Most Americans don't know and don't care that today is Constitution Day, thus proving that a government declaration isn't likely to matter, unless the people think it does.
The late Harry Browne summed it up thusly.....
There are far more significant days in the year:
- Labor Day, when we pretend to care about other people’s jobs while frolicking at the beach.
- Election Day, when we pretend we’re making a difference by voting.
- Flag Day, when we pretend the government is America.
- Veterans Day, formerly Armistice Day, when we pretended that World War I made the world safe for democracy.
- National Teachers Day, when we pretend our children are getting an education.
- Earth Day, when we pretend that making the government more powerful will make the environment cleaner.
- United Nations Day, when we pretend to believe all those inane statements about world peace.
The Constitution was supposed to spell out what government can do and what it can’t do.
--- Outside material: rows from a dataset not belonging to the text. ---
-- ==== Sys2Proof/Safety.lean ====
section
/-!
DEFINITION. What claims about the machine are stated in, each written from the spec beside the meanings and not through
them: the operand values and addresses as plain functions of the state (the abstract view of rule R36), the first failing
check of an instruction in the order of rules R65 and R174, the shapes of a completed and of a faulted instruction, the
invariant of rules R10 and R23, states that differ in LEN alone, and the grammar of program text (rule R192).
-/

namespace Sys2Proof.Machine

/-- `p_k`: the value of operand cell k (rule R60). -/
def rawCell (s : State) (k : Nat) : Int := s.mem.read (s.ip + k)

/-- The address an operand of mode m names: p, or `RB` + p (rules R54, R63). -/
def operandAddress (s : State) (k : Nat) (m : Mode) : Int :=
  match m with
  | .relative => s.rb + rawCell s k
  | _ => rawCell s k

/-- The value of operand k as a source (rule R54). -/
def sourceValue (s : State) (k : Nat) (m : Mode) : Int :=
  match m with
  | .immediate => rawCell s k
  | _ => s.mem.read (operandAddress s k m).toNat

/-- The address of operand k as a destination (rule R54). -/
def destinationAddress (s : State) (k : Nat) (m : Mode) : Nat := (operandAddress s k m).toNat

/-- Operand k of mode m resolves without a fault: its cell is below `MEM_CAP` and, unless it is immediate, its address is
an `Int64`, not negative and below `MEM_CAP` (rules R60 to R64; R195 (b), (c), (e)). -/
def OperandReaches (s : State) (k : Nat) (m : Mode) : Prop :=
  s.cfg.memCap.below (s.ip + k) = true ∧
    (m = .relative → Fits64 (operandAddress s k m)) ∧
    (m ≠ .immediate → 0 ≤ operandAddress s k m ∧ s.cfg.memCap.below (operandAddress s k m).toNat = true)

/-- A fault as rule R161 records it. -/
abbrev FaultRecord := Cause × Int

/-- The first of several checks that fails (rule R65: "The first check that fails decides `CAUSE`"). -/
def firstOf : List (Option FaultRecord) → Option FaultRecord
  | [] => none
  | some f :: _ => some f
  | none :: rest => firstOf rest

/-- A check: `f` when it fails. -/
def failing (fails : Bool) (f : FaultRecord) : Option FaultRecord := if fails then some f else none

/-- The checks of an operand that names an address, in the order of rule R65: the operand cell's MemoryExhausted,
ArithmeticOverflow of a relative address, NegativeAddress, MemoryExhausted of the addressed cell. -/
def addressFault (s : State) (w : Int) (k : Nat) (m : Mode) : Option FaultRecord :=
  firstOf
    [failing (!s.cfg.memCap.below (s.ip + k)) (.memoryExhausted, (s.ip + k : Nat)),
     failing (decide (m = .relative ∧ ¬ Fits64 (operandAddress s k m))) (.arithmeticOverflow, w),
     failing (decide (operandAddress s k m < 0)) (.negativeAddress, operandAddress s k m),
     failing (!s.cfg.memCap.below (operandAddress s k m).toNat) (.memoryExhausted, operandAddress s k m)]

/-- The first failing check of `ReadOperand(k)` (rules R55, R61, R65). -/
def sourceFault (s : State) (w : Int) (k : Nat) (m : Mode) : Option FaultRecord :=
  match m with
  | .invalid _ => some (.invalidMode, w)
  | .immediate => failing (!s.cfg.memCap.below (s.ip + k)) (.memoryExhausted, (s.ip + k : Nat))
  | .position => addressFault s w k .position
  | .relative => addressFault s w k .relative

/-- The first failing check of `WriteOperand(k)` (rules R55, R62, R65). -/
def destinationFault (s : State) (w : Int) (k : Nat) (m : Mode) : Option FaultRecord :=
  match m with
  | .invalid _ => some (.invalidMode, w)
  | .immediate => some (.immediateStore, w)
  | .position => addressFault s w k .position
  | .relative => addressFault s w k .relative

/-- LeftoverModeDigits (rule R59). -/
def leftoverFault (w : Int) (leftover : Nat) : Option FaultRecord :=
  failing (leftover != 0) (.leftoverModeDigits, w)

/-- ArithmeticOverflow of a result (rules R82, R168). -/
def overflowFault (w : Int) (r : Int) : Option FaultRecord := failing (decide (¬ Fits64 r)) (.arithmeticOverflow, w)

/-- NegativeJumpTarget of a taken jump (rules R100, R101, R167). -/
def targetFault (taken : Bool) (target : Int) : Option FaultRecord :=
  failing (taken && decide (target < 0)) (.negativeJumpTarget, target)

/-- The checks of a three-operand instruction before its own (rule R65, steps 3 and 4). -/
def threeOperandFaults (s : State) (w : Int) (s1 s2 d : Mode) (leftover : Nat) : List (Option FaultRecord) :=
  [sourceFault s w 1 s1, sourceFault s w 2 s2, destinationFault s w 3 d, leftoverFault w leftover]

/-- The checks of a jump before its own (rule R65, steps 3 and 4). -/
def jumpFaults (s : State) (w : Int) (c t : Mode) (leftover : Nat) : List (Option FaultRecord) :=
  [sourceFault s w 1 c, sourceFault s w 2 t, leftoverFault w leftover]

/-- The fault an instruction takes in a state, none where it completes or suspends: the first failing check in the order
of rules R65 and R174, its own checks last. -/
def firstFault (i : Instr) (s : State) : Option FaultRecord :=
  let w := encode i
  match i with
  | .add s1 s2 d rest =>
    firstOf (threeOperandFaults s w s1 s2 d rest ++ [overflowFault w (sourceValue s 1 s1 + sourceValue s 2 s2)])
  | .mul s1 s2 d rest =>
    firstOf (threeOperandFaults s w s1 s2 d rest ++ [overflowFault w (sourceValue s 1 s1 * sourceValue s 2 s2)])
  | .inp d rest => firstOf [destinationFault s w 1 d, leftoverFault w rest]
  | .out s1 rest => firstOf [sourceFault s w 1 s1, leftoverFault w rest]
  | .jt c t rest =>
    firstOf (jumpFaults s w c t rest ++ [targetFault (sourceValue s 1 c != 0) (sourceValue s 2 t)])
  | .jf c t rest =>
    firstOf (jumpFaults s w c t rest ++ [targetFault (sourceValue s 1 c == 0) (sourceValue s 2 t)])
  | .lt s1 s2 d rest => firstOf (threeOperandFaults s w s1 s2 d rest)
  | .eq s1 s2 d rest => firstOf (threeOperandFaults s w s1 s2 d rest)
  | .arb s1 rest =>
    firstOf [sourceFault s w 1 s1, leftoverFault w rest, overflowFault w (s.rb + sourceValue s 1 s1)]
  | .hlt rest => leftoverFault w rest

/-- The cell an instruction stores to when it completes; none where its form stores nothing (rules R10, R43). -/
def storeAddress (i : Instr) (s : State) : Option Nat :=
  match i with
  | .add _ _ d _ => some (destinationAddress s 3 d)
  | .mul _ _ d _ => some (destinationAddress s 3 d)
  | .inp d _ => some (destinationAddress s 1 d)
  | .out _ _ => none
  | .jt _ _ _ => none
  | .jf _ _ _ => none
  | .lt _ _ d _ => some (destinationAddress s 3 d)
  | .eq _ _ d _ => some (destinationAddress s 3 d)
  | .arb _ _ => none
  | .hlt _ => none

/-- The value an instruction stores when it completes; none where it stores nothing, an IN with an empty queue included
(rules R80, R81, R90, R110, R111). -/
def storedValue (i : Instr) (s : State) : Option Int :=
  match i with
  | .add s1 s2 _ _ => some (sourceValue s 1 s1 + sourceValue s 2 s2)
  | .mul s1 s2 _ _ => some (sourceValue s 1 s1 * sourceValue s 2 s2)
  | .inp _ _ => s.inq.head?
  | .out _ _ => none
  | .jt _ _ _ => none
  | .jf _ _ _ => none
  | .lt s1 s2 _ _ => some (if sourceValue s 1 s1 < sourceValue s 2 s2 then 1 else 0)
  | .eq s1 s2 _ _ => some (if sourceValue s 1 s1 = sourceValue s 2 s2 then 1 else 0)
  | .arb _ _ => none
  | .hlt _ => none

/-- The valid words of rule R57's table. -/
def validWords : List Int :=
  [1, 101, 201, 1001, 1101, 1201, 2001, 2101, 2201, 20001, 20101, 20201, 21001, 21101, 21201, 22001, 22101, 22201] ++
  [2, 102, 202, 1002, 1102, 1202, 2002, 2102, 2202, 20002, 20102, 20202, 21002, 21102, 21202, 22002, 22102, 22202] ++
  [3, 203] ++ [4, 104, 204] ++ [5, 105, 205, 1005, 1105, 1205, 2005, 2105, 2205] ++
  [6, 106, 206, 1006, 1106, 1206, 2006, 2106, 2206] ++
  [7, 107, 207, 1007, 1107, 1207, 2007, 2107, 2207, 20007, 20107, 20207, 21007, 21107, 21207, 22007, 22107, 22207] ++
  [8, 108, 208, 1008, 1108, 1208, 2008, 2108, 2208, 20008, 20108, 20208, 21008, 21108, 21208, 22008, 22108, 22208] ++
  [9, 109, 209] ++ [99]

/-- The two states agree on everything but LEN (rules R12, R36). -/
def SameButLen (s t : State) : Prop := t = { s with len := t.len }

/-- The instance that an instruction or a step leaves: its next state, or the faulted instance that its fault carries. -/
def stateAfter (x : Host.Outcome State Fault Refusal) : Option State :=
  match x with
  | .next t => some t
  | .fault (.faulted t) => some t
  | .fault (.noInstance _ _) => none
  | .refused _ => none

/-- The outcomes of two steps agree on everything but LEN. -/
def SameOutcomeButLen (x y : Host.Outcome State Fault Refusal) : Prop :=
  match x, y with
  | .next s, .next t => SameButLen s t
  | .fault (.faulted s), .fault (.faulted t) => SameButLen s t
  | .fault (.noInstance c i), .fault (.noInstance d j) => c = d ∧ i = j
  | .refused r, .refused q => r = q
  | _, _ => False

/-- `t` is `s` after reads only: LEN may have grown, nothing else changed (rule R32). -/
def OnlyGrown (s t : State) : Prop := SameButLen s t ∧ s.len ≤ t.len

/-- `t` is `s` with the fault entry of rule R175, possibly after reads: MEM, IP, RB, INQ and OUT as before. -/
def FaultEntry (s t : State) (cause : Cause) (info : Int) : Prop :=
  t = { s with len := t.len, status := .faulted, cause := cause, info := info } ∧ s.len ≤ t.len

/-- The outcome is the fault `cause` with `info`, distinct from a next state (rule R160), and the instance it carries is `s`
with that fault entry (rule R175). -/
def TakesFault (x : Host.Outcome State Fault Refusal) (s : State) (cause : Cause) (info : Int) : Prop :=
  ∃ t, x = .fault (.faulted t) ∧ FaultEntry s t cause info

/-- `t` is `s` after an instruction of `n` cells that stored v in cell a: every other cell reads as before, `IP` moved
past the instruction, everything else (LEN may have grown) is unchanged. -/
def StoredAt (s t : State) (a : Nat) (v : Int) (n : Nat) : Prop :=
  t = { s with mem := t.mem, len := t.len, ip := s.ip + n } ∧ s.len ≤ t.len ∧
    ∀ b, t.mem.read b = if b = a then v else s.mem.read b

/-- A `run` can start or is in progress, so the next step executes an instruction (rules R130, R133). -/
def State.CanRun (s : State) : Prop := s.status ≠ .halted ∧ s.status ≠ .faulted

/-- `t` is the state after exactly n steps from s, and STATUS was Running after every step before the last: a run of n
instructions (rules R130, R147). -/
def StepsTo : Nat → State → State → Prop
  | 0, s, t => t = s
  | n + 1, s, t => ∃ u, stateAfter (step s) = some u ∧ (n ≠ 0 → u.status = .running) ∧ StepsTo n u t

/-- `IP` ≤ max(`MEM_CAP`, 2^63−1) (rule R13). -/
def IpInRange (cap : Cap) (ip : Nat) : Prop :=
  match cap with
  | .limit n => ip ≤ max n 9223372036854775807
  | .infinite => True

/-- The invariant of an engine instance (rules R10, R13, R15, R18, R23). -/
structure State.Inv (s : State) : Prop where
  /-- Memory is in its canonical form. -/
  memCanonical : s.mem.wf
  /-- Every listed cell exists (rule R12). -/
  memBelowLen : ∀ c ∈ s.mem, c.1 < s.len
  /-- "Every cell … is an Int64" (rule R23). -/
  memFits : ∀ c ∈ s.mem, Fits64 c.2
  /-- `LEN` ≤ `MEM_CAP` (rule R23). -/
  lenInCap : s.cfg.memCap.holds s.len = true
  /-- The range of `IP` (rule R13). -/
  ipInRange : IpInRange s.cfg.memCap s.ip
  /-- "`RB` is an Int64" (rule R23). -/
  rbFits : Fits64 s.rb
  /-- "every queue entry is an Int64" (rule R23). -/
  inqFits : ∀ v ∈ s.inq, Fits64 v
  /-- The queue's capacity (rule R15). -/
  inqInCap : s.cfg.inqCap.holds s.inq.length = true
  /-- `OUT` is an Int64 (rule R10). -/
  outFits : Fits64 s.out
  /-- "`STATUS = Faulted` implies 1 ≤ `CAUSE` ≤ 11 …" (rule R23). -/
  faultedCause : s.status = .faulted → 1 ≤ s.cause.code ∧ s.cause.code ≤ 11
  /-- "… otherwise `CAUSE` = 0" (rule R23). -/
  soundCause : s.status ≠ .faulted → s.cause = .none

/-- An `integer` of the grammar of rule R192: an optional minus and digits, most significant first. -/
structure NumberText where
  minus : Bool
  digits : List (Fin 10)
  deriving DecidableEq, Repr

/-- The character of a digit. -/
def digitChar (d : Fin 10) : Char := Char.ofNat (48 + d.val)

/-- The characters of an integer. -/
def NumberText.chars (n : NumberText) : List Char :=
  if n.minus then '-' :: n.digits.map digitChar else n.digits.map digitChar

/-- The value of an integer's digits. -/
def NumberText.magnitude (n : NumberText) : Nat := n.digits.foldl (fun acc d => 10 * acc + d.val) 0

/-- The value of an integer. -/
def NumberText.value (n : NumberText) : Int := if n.minus then -(n.magnitude : Int) else (n.magnitude : Int)

/-- "digit { digit }" and "Each integer must be an `Int64`" (rule R192). -/
def NumberText.Legal (n : NumberText) : Prop := n.digits ≠ [] ∧ Fits64 n.value

/-- `integer { "," integer }` (rule R192). -/
def commaJoin : List NumberText → List Char
  | [] => []
  | [n] => n.chars
  | n :: rest => n.chars ++ ',' :: commaJoin rest

/-- `[ newline ]`: nothing, LF, or CR LF (rule R192). -/
def IsTerminator (cs : List Char) : Prop := cs = [] ∨ cs = ['\n'] ∨ cs = ['\r', '\n']

/-- `text` is a program of rule R192 with the values `vs`. -/
def IsProgramText (text : List Char) (vs : List Int) : Prop :=
  ∃ (ns : List NumberText) (terminator : List Char),
    ns ≠ [] ∧ (∀ n ∈ ns, n.Legal) ∧ IsTerminator terminator ∧
      text = commaJoin ns ++ terminator ∧ vs = ns.map NumberText.value

end Sys2Proof.Machine
end

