/-- The front of the queue is an Int64, and without it the invariant still holds. -/
theorem State.Inv.dequeue {s : State} (h : s.Inv) {v : Int} {rest : List Int} (hq : s.inq = v :: rest) :
    Fits64 v ∧ ({ s with inq := rest } : State).Inv := by
  have hfits := h.inqFits
  have hcap := h.inqInCap
  rw [hq] at hfits hcap
  refine ⟨hfits v (by simp), { h with inqFits := fun x hx => hfits x (by simp [hx]), inqInCap := ?_ }⟩
  show s.cfg.inqCap.holds rest.length = true
  revert hcap
  cases s.cfg.inqCap with
  | infinite => exact id
  | limit k => simp only [Cap.holds, List.length_cons, decide_eq_true_eq]; omega

/-- A store of an Int64 into a usable cell, with its growth (rule R33). -/
theorem State.Inv.store {s : State} (h : s.Inv) {a : Nat} {v : Int} (ha : s.cfg.memCap.below a = true) (hv : Fits64 v) :
    ({ s.grow a with mem := s.mem.write a v } : State).Inv := by
  have listed : ∀ c ∈ s.mem.write a v, c = (a, v) ∨ c ∈ s.mem := fun c hc =>
    ((Memory.mem_write s.mem a v c).mp hc).imp And.left And.left
  exact { h with
    memCanonical := Memory.wf_write _ _ _ h.memCanonical
    memBelowLen := fun c hc => by
      show c.1 < max s.len (a + 1)
      rcases listed c hc with rfl | hm
      · simp
      · exact lt_of_lt_of_le (h.memBelowLen c hm) (le_max_left _ _)
    memFits := fun c hc => by
      rcases listed c hc with rfl | hm
      · exact hv
      · exact h.memFits c hm
    lenInCap := Cap.holds_max h.lenInCap ha }

/-- A fault entry with a cause that rule R23 admits. -/
theorem State.Inv.raise {s : State} (h : s.Inv) {c : Cause} (hc : 1 ≤ c.code ∧ c.code ≤ 11) (i : Int) : (s.raise c i).Inv :=
  { h with faultedCause := fun _ => hc, soundCause := fun hn => absurd rfl hn }

/-- The state during a run: it meets the invariant and records no fault. -/
def State.Live (s : State) : Prop := s.Inv ∧ s.cause = .none

/-- A run of a live state stops in a status other than Faulted. -/
theorem State.Live.stop {s : State} (h : s.Live) {st : Status} (hst : st ≠ .faulted) : (s.stop st).Inv :=
  { h.1 with faultedCause := fun e => absurd e hst, soundCause := fun _ => h.2 }

theorem State.Inv.live_startRun {s : State} (h : s.Inv) (hs : s.status ≠ .faulted) : s.startRun.Live :=
  ⟨State.Live.stop ⟨h, h.soundCause hs⟩ (by decide), h.soundCause hs⟩

/-! ### Growth below the capacity, and what a step keeps -/

/-- `t` is `s` after reads of usable cells: LEN may have grown, and is within MEM_CAP if it was. -/
def GrownWithin (s t : State) : Prop :=
  OnlyGrown s t ∧ (s.cfg.memCap.holds s.len = true → s.cfg.memCap.holds t.len = true)

theorem GrownWithin.refl (s : State) : GrownWithin s s := ⟨OnlyGrown.refl s, id⟩

theorem GrownWithin.eq_withLen {s t : State} (h : GrownWithin s t) :
    ∃ n, s.len ≤ n ∧ (s.cfg.memCap.holds s.len = true → s.cfg.memCap.holds n = true) ∧ t = { s with len := n } :=
  ⟨t.len, h.1.2, h.2, h.1.1⟩

theorem GrownWithin.cfg_eq {s t : State} (h : GrownWithin s t) : t.cfg = s.cfg := by
  obtain ⟨n, -, -, rfl⟩ := h.eq_withLen; rfl

theorem GrownWithin.ip_eq {s t : State} (h : GrownWithin s t) : t.ip = s.ip := by
  obtain ⟨n, -, -, rfl⟩ := h.eq_withLen; rfl

theorem GrownWithin.grow {s t : State} (h : GrownWithin s t) {a : Nat} (ha : s.cfg.memCap.below a = true) :
    GrownWithin s (t.grow a) :=
  ⟨h.1.trans (OnlyGrown.grow t a), fun hs => Cap.holds_max (h.2 hs) ha⟩

theorem GrownWithin.live {s t : State} (h : GrownWithin s t) (hs : s.Live) : t.Live := by
  obtain ⟨n, hn, hcap, rfl⟩ := h.eq_withLen
  exact ⟨hs.1.withLen hn (hcap hs.1.lenInCap), hs.2⟩

/-- What an instruction started in `s` keeps in the state `t` it leaves: LEN does not decrease, the parameters stay, and
from a live state the invariant holds again. -/
structure Keeps (s t : State) : Prop where
  len_le : s.len ≤ t.len
  cfg_eq : t.cfg = s.cfg
  inv : s.Live → t.Inv

/-- Reads may come before. -/
theorem GrownWithin.keeps {s t u : State} (h : GrownWithin s t) (hu : Keeps t u) : Keeps s u :=
  ⟨le_trans h.1.2 hu.len_le, hu.cfg_eq.trans h.cfg_eq, fun hs => hu.inv (h.live hs)⟩

/-! ### The parts of an instruction -/

/-- A part of an instruction that started in `s` ends with `post`, or traps with a cause of rule R23 after reads of usable
cells only. -/
def Res.Ensures {α : Type} (r : Res α) (s : State) (post : α → State → Prop) : Prop :=
  match r with
  | .ok a t => post a t
  | .trap c _ t => GrownWithin s t ∧ 1 ≤ c.code ∧ c.code ≤ 11

theorem Res.Ensures.ok {α : Type} {a : α} {s t : State} {post : α → State → Prop} (h : post a t) :
    (Res.ok a t).Ensures s post := h

/-- Sequencing: what the first part ensures, the second part starts from. -/
theorem Res.Ensures.andThen {α β : Type} {r : Res α} {s : State} {post : α → State → Prop} {f : α → State → Res β}
    {post' : β → State → Prop} (h : r.Ensures s post) (h' : ∀ a t, post a t → (f a t).Ensures s post') :
    (r.andThen f).Ensures s post' := by
  cases r with
  | ok a t => exact h' a t h
  | trap c i t => exact h

theorem Res.Ensures.mono {α : Type} {r : Res α} {s : State} {post post' : α → State → Prop} (h : r.Ensures s post)
    (h' : ∀ a t, post a t → post' a t) : r.Ensures s post' := by
  cases r with
  | ok a t => exact h' a t h
  | trap c i t => exact h

/-- What an instruction leaves, when its commit and its trap keep what a step keeps. -/
theorem Res.Ensures.outcome_keeps {r : Res Unit} {s t : State} (h : r.Ensures s fun _ u => Keeps s u)
    (ht : stateAfter r.outcome = some t) : Keeps s t := by
  cases r with
  | ok _ u => cases ht; exact h
  | trap c i u =>
    obtain ⟨hg, hc⟩ := h
    cases ht
    exact hg.keeps ⟨le_rfl, rfl, fun hu => hu.1.raise hc i⟩

section Parts

variable {s t : State} (h : GrownWithin s t)
include h

theorem memRead_ensures (a : Nat) :
    (memRead a t).Ensures s fun v u => GrownWithin s u ∧ (s.Inv → Fits64 v) ∧ s.cfg.memCap.below a = true := by
  obtain ⟨n, -, -, rfl⟩ := h.eq_withLen
  rw [memRead_eq]
  split
  case isTrue ha => exact ⟨h.grow ha, fun hs => Memory.read_fits _ hs.memFits a, ha⟩
  case isFalse => exact ⟨h, by decide⟩

theorem rawOperand_ensures (k : Nat) :
    (rawOperand k t).Ensures s fun v u => GrownWithin s u ∧ (s.Inv → Fits64 v) ∧ s.cfg.memCap.below (s.ip + k) = true := by
  rw [rawOperand, h.ip_eq]
  exact memRead_ensures h _

theorem checkAddress_ensures (a : Int) : (checkAddress a t).Ensures s fun _ u => GrownWithin s u := by
  unfold checkAddress
  split
  · exact ⟨h, by decide⟩
  · exact h

theorem checkCapacity_ensures (a : Nat) :
    (checkCapacity a t).Ensures s fun b u => GrownWithin s u ∧ s.cfg.memCap.below b = true := by
  rw [checkCapacity, h.cfg_eq]
  split
  case isTrue ha => exact ⟨h, ha⟩
  case isFalse => exact ⟨h, by decide⟩

theorem checkFits_ensures (w r : Int) : (checkFits w r t).Ensures s fun v u => GrownWithin s u ∧ Fits64 v := by
  unfold checkFits
  split
  case isTrue hr => exact ⟨h, hr⟩
  case isFalse => exact ⟨h, by decide⟩

theorem checkLeftover_ensures (w : Int) (rest : Nat) : (checkLeftover w rest t).Ensures s fun _ u => GrownWithin s u := by
  unfold checkLeftover
  split
  · exact h
  · exact ⟨h, by decide⟩

/-- A source operand's value is an Int64, and its operand cell is usable. -/
theorem readOperand_ensures (w : Int) (k : Nat) (m : Mode) :
    (readOperand w k m t).Ensures s fun v u =>
      GrownWithin s u ∧ (s.Inv → Fits64 v) ∧ s.cfg.memCap.below (s.ip + k) = true := by
  have addressed : ∀ a u, GrownWithin s u → s.cfg.memCap.below (s.ip + k) = true →
      ((checkAddress a u).andThen fun a s => memRead a s).Ensures s fun v u =>
        GrownWithin s u ∧ (s.Inv → Fits64 v) ∧ s.cfg.memCap.below (s.ip + k) = true := fun a u hu hb =>
    (checkAddress_ensures hu a).andThen fun b _ hu => (memRead_ensures hu b).mono fun _ _ ⟨hg, hv, _⟩ => ⟨hg, hv, hb⟩
  cases m with
  | position => exact (rawOperand_ensures h k).andThen fun p _ ⟨hu, _, hb⟩ => addressed p _ hu hb
  | immediate => exact rawOperand_ensures h k
  | relative =>
    exact (rawOperand_ensures h k).andThen fun p _ ⟨hu, _, hb⟩ =>
      (checkFits_ensures hu w _).andThen fun a _ ⟨hu, _⟩ => addressed a _ hu hb
  | invalid d => exact ⟨h, by decide⟩

/-- A destination is a usable cell, and so is its operand cell. -/
theorem writeOperand_ensures (w : Int) (k : Nat) (m : Mode) :
    (writeOperand w k m t).Ensures s fun dst u =>
      GrownWithin s u ∧ s.cfg.memCap.below dst = true ∧ s.cfg.memCap.below (s.ip + k) = true := by
  have addressed : ∀ a u, GrownWithin s u → s.cfg.memCap.below (s.ip + k) = true →
      ((checkAddress a u).andThen fun a s => checkCapacity a s).Ensures s fun dst u =>
        GrownWithin s u ∧ s.cfg.memCap.below dst = true ∧ s.cfg.memCap.below (s.ip + k) = true := fun a u hu hb =>
    (checkAddress_ensures hu a).andThen fun b _ hu => (checkCapacity_ensures hu b).mono fun _ _ ⟨hg, hd⟩ => ⟨hg, hd, hb⟩
  cases m with
  | position => exact (rawOperand_ensures h k).andThen fun p _ ⟨hu, _, hb⟩ => addressed p _ hu hb
  | immediate => exact ⟨h, by decide⟩
  | relative =>
    exact (rawOperand_ensures h k).andThen fun p _ ⟨hu, _, hb⟩ =>
      (checkFits_ensures hu w _).andThen fun a _ ⟨hu, _⟩ => addressed a _ hu hb
  | invalid d => exact ⟨h, by decide⟩

/-! ### The commits -/

/-- The store and advance at the end of an instruction of n + 1 cells, whose last cell is usable. -/
theorem memWrite_advance_ensures {dst n : Nat} {v : Int} (hd : s.cfg.memCap.below dst = true) (hv : Fits64 v)
    (hb : s.cfg.memCap.below (s.ip + n) = true) :
    ((memWrite dst v t).andThen fun _ s => .ok () (s.advance (n + 1))).Ensures s fun _ u => Keeps s u := by
  have hw : t.cfg.memCap.below dst = true ∧ IpInRange t.cfg.memCap (t.ip + (n + 1)) := by
    rw [h.cfg_eq, h.ip_eq]; exact ⟨hd, IpInRange.succ_of_below hb⟩
  rw [memWrite_eq, if_pos hw.1]
  exact h.keeps ⟨le_max_left _ _, rfl, fun ht => (ht.1.store hw.1 hv).withIp hw.2⟩

/-- The commit of IN (rule R90): suspended, or the front of the queue stored. -/
theorem takeInput_ensures {dst : Nat} (hd : s.cfg.memCap.below dst = true) (hb : s.cfg.memCap.below (s.ip + 1) = true) :
    (takeInput dst t).Ensures s fun _ u => Keeps s u := by
  have hw : t.cfg.memCap.below dst = true ∧ IpInRange t.cfg.memCap (t.ip + 2) := by
    rw [h.cfg_eq, h.ip_eq]; exact ⟨hd, IpInRange.succ_of_below hb⟩
  cases hq : t.inq with
  | nil =>
    simp only [takeInput, hq]
    exact h.keeps ⟨le_rfl, rfl, fun ht => ht.stop (by decide)⟩
  | cons v rest =>
    simp only [takeInput, hq]
    rw [memWrite_eq, if_pos hw.1]
    refine h.keeps ⟨le_max_left _ _, rfl, fun ht => ?_⟩
    obtain ⟨hv, hi⟩ := ht.1.dequeue hq
    exact (hi.store hw.1 hv).withIp hw.2

end Parts

/-! ### The bodies of the instructions -/

/-- Format F3: whatever computes an Int64 and only checks it. -/
theorem threeOperand_ensures (w : Int) (s1 s2 d : Mode) (rest : Nat) (s : State) {compute : Int → Int → State → Res Int}
    (hc : ∀ a b t, GrownWithin s t → (compute a b t).Ensures s fun v u => GrownWithin s u ∧ Fits64 v) :
    (threeOperand w s1 s2 d rest compute s).Ensures s fun _ u => Keeps s u :=
  (readOperand_ensures (GrownWithin.refl s) w 1 s1).andThen fun a _ ⟨h1, _⟩ =>
    (readOperand_ensures h1 w 2 s2).andThen fun b _ ⟨h2, _⟩ =>
      (writeOperand_ensures h2 w 3 d).andThen fun _ _ ⟨h3, hd, hb⟩ =>
        (checkLeftover_ensures h3 w rest).andThen fun _ _ h4 =>
          (hc a b _ h4).andThen fun _ _ ⟨h5, hv⟩ => memWrite_advance_ensures h5 hd hv hb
The government’s few legal functions are listed in Article 1, Section 8. It was a revolutionary document, in that no government in history had ever had its duties and restrictions so carefully defined.
Despite frequent violations of the Constitution by the government, the document did its job reasonably well for the first hundred years — making America the freest country in history.
As late as 1887, when Congress passed a bill providing federal relief to drought-stricken Texas farmers, Grover Cleveland vetoed it, saying,
"I can find no warrant for such an appropriation in the Constitution."
But that was about the last gasp for limited, Constitutional government. Because the Constitution wasn’t self-enforcing, it depended on the good intentions of politicians, something Thomas Jefferson specifically warned against in 1798 when he said.....
"In questions of power, then, let no more be heard of confidence in man, but bind him down from mischief by the chains of the Constitution."
Whole thing here.
TWC believes that the American southwest saw the freest time in America. From the close of the Civil War until the advent of Jim Crow and the Income Tax Amendment, roughly 1865-1913, we were a free and prosperous people. It was a time when no government agent demanded your papers, there was no income tax, all the vices were legal or tolerated, your property was yours, and money had value and stability over time.